◆ EXERCISE DETAILS ◆
Word for word, set down every line of the entries below from the line with "def vpermGated (s" to the line with "it (R175). -/", including both, and no other line.

(Stored data)
————
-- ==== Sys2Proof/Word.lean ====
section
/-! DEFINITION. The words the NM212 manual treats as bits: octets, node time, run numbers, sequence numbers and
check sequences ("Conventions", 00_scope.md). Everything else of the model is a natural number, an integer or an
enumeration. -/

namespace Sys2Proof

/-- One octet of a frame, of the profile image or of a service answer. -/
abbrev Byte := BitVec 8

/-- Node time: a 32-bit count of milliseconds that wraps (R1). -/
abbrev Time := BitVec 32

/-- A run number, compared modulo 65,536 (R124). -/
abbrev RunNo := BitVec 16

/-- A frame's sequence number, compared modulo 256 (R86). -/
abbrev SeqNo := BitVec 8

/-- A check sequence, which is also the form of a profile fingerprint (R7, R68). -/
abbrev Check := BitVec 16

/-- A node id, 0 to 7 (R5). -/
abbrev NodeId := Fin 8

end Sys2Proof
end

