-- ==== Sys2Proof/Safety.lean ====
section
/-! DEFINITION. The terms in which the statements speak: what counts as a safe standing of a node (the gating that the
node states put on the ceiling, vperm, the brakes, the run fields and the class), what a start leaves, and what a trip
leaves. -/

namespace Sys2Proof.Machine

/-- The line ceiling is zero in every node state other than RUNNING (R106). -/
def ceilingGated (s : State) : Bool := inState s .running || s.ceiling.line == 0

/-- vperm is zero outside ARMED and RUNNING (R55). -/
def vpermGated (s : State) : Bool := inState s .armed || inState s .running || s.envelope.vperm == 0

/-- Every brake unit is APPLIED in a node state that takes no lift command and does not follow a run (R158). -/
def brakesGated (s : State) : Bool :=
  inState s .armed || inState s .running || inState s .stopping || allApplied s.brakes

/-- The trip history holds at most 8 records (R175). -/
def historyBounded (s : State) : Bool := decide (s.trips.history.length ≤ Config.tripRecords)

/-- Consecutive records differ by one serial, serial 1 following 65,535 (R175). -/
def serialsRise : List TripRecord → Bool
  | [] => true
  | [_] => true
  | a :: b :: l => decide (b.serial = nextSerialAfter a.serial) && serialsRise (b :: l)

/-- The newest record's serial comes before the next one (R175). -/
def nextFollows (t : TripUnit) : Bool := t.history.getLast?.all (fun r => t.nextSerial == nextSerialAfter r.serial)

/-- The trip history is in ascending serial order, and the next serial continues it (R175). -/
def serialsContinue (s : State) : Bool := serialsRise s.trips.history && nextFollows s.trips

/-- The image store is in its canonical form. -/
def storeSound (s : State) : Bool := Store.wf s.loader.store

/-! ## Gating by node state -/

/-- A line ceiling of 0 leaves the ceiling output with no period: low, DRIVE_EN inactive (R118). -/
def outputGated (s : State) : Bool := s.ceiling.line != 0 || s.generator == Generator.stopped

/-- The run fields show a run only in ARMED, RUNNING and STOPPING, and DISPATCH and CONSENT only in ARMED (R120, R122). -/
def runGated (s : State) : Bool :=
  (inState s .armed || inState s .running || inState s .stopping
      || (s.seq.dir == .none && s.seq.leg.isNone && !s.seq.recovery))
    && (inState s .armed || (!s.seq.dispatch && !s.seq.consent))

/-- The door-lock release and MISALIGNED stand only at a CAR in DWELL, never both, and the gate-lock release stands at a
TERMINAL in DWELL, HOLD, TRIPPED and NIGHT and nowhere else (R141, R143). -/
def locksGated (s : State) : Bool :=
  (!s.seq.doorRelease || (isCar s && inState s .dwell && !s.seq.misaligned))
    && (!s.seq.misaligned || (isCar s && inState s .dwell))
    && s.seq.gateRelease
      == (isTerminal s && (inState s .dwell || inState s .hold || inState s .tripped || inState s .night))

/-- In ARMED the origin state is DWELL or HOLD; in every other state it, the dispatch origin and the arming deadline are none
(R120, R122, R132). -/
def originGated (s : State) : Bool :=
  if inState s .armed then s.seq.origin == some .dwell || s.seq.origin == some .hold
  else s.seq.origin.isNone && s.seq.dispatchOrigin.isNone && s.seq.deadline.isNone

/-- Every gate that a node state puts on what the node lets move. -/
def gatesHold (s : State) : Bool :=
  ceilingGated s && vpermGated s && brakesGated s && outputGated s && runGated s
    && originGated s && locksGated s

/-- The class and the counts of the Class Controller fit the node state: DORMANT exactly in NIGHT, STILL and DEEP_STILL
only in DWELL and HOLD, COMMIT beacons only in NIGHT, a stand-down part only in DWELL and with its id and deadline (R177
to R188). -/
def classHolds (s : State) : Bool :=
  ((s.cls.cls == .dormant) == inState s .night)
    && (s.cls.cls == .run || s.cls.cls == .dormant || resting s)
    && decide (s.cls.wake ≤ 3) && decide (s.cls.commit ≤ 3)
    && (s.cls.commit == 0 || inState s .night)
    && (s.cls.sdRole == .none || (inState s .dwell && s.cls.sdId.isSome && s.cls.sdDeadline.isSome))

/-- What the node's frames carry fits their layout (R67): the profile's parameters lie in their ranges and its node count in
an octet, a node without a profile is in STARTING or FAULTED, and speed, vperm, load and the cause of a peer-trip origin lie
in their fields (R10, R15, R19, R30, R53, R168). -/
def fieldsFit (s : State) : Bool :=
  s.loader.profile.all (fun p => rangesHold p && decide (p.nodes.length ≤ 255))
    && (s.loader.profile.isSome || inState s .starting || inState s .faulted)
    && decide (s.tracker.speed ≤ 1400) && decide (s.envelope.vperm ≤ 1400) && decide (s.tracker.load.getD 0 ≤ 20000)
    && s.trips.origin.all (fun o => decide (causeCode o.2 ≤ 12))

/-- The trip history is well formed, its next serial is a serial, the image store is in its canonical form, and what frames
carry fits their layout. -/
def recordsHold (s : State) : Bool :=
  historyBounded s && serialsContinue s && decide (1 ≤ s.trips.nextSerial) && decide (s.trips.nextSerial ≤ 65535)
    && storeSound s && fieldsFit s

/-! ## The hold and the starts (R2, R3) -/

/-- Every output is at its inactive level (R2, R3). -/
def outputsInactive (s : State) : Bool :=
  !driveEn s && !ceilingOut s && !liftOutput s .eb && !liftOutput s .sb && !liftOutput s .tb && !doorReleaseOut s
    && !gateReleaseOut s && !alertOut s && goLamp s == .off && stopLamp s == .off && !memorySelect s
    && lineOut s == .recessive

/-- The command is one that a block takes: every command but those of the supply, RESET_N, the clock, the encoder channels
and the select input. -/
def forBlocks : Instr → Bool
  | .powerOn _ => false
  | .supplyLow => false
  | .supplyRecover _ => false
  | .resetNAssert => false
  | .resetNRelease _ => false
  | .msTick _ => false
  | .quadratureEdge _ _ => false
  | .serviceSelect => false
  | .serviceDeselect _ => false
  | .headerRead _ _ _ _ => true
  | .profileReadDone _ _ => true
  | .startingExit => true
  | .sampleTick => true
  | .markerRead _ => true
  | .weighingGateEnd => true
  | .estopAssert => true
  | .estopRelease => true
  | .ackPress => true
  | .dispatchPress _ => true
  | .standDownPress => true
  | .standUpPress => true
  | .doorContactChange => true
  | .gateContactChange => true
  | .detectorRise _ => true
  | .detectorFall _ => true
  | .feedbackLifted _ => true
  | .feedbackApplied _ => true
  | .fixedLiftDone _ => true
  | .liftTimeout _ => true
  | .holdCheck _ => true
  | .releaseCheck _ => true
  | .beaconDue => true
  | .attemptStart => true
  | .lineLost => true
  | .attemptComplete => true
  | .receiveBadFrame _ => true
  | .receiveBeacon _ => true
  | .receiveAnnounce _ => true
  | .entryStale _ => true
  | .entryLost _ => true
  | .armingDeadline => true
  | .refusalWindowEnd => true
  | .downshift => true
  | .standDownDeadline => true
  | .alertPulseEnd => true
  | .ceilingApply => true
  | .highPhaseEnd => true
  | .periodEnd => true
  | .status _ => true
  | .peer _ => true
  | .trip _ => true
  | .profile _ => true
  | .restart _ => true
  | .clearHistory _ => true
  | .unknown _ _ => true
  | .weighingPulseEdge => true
————
◆ RESULT OF THE TASK ◆
def vpermGated (s : State) : Bool := inState s .armed || inState s .running || s.envelope.vperm == 0

/-- Every brake unit is APPLIED in a node state that takes no lift command and does not follow a run (R158). -/
def brakesGated (s : State) : Bool :=
  inState s .armed || inState s .running || inState s .stopping || allApplied s.brakes

/-- The trip history holds at most 8 records (R175). -/
def historyBounded (s : State) : Bool := decide (s.trips.history.length ≤ Config.tripRecords)

/-- Consecutive records differ by one serial, serial 1 following 65,535 (R175). -/
def serialsRise : List TripRecord → Bool
  | [] => true
  | [_] => true
  | a :: b :: l => decide (b.serial = nextSerialAfter a.serial) && serialsRise (b :: l)

/-- The newest record's serial comes before the next one (R175). -/
def nextFollows (t : TripUnit) : Bool := t.history.getLast?.all (fun r => t.nextSerial == nextSerialAfter r.serial)

/-- The trip history is in ascending serial order, and the next serial continues it (R175). -/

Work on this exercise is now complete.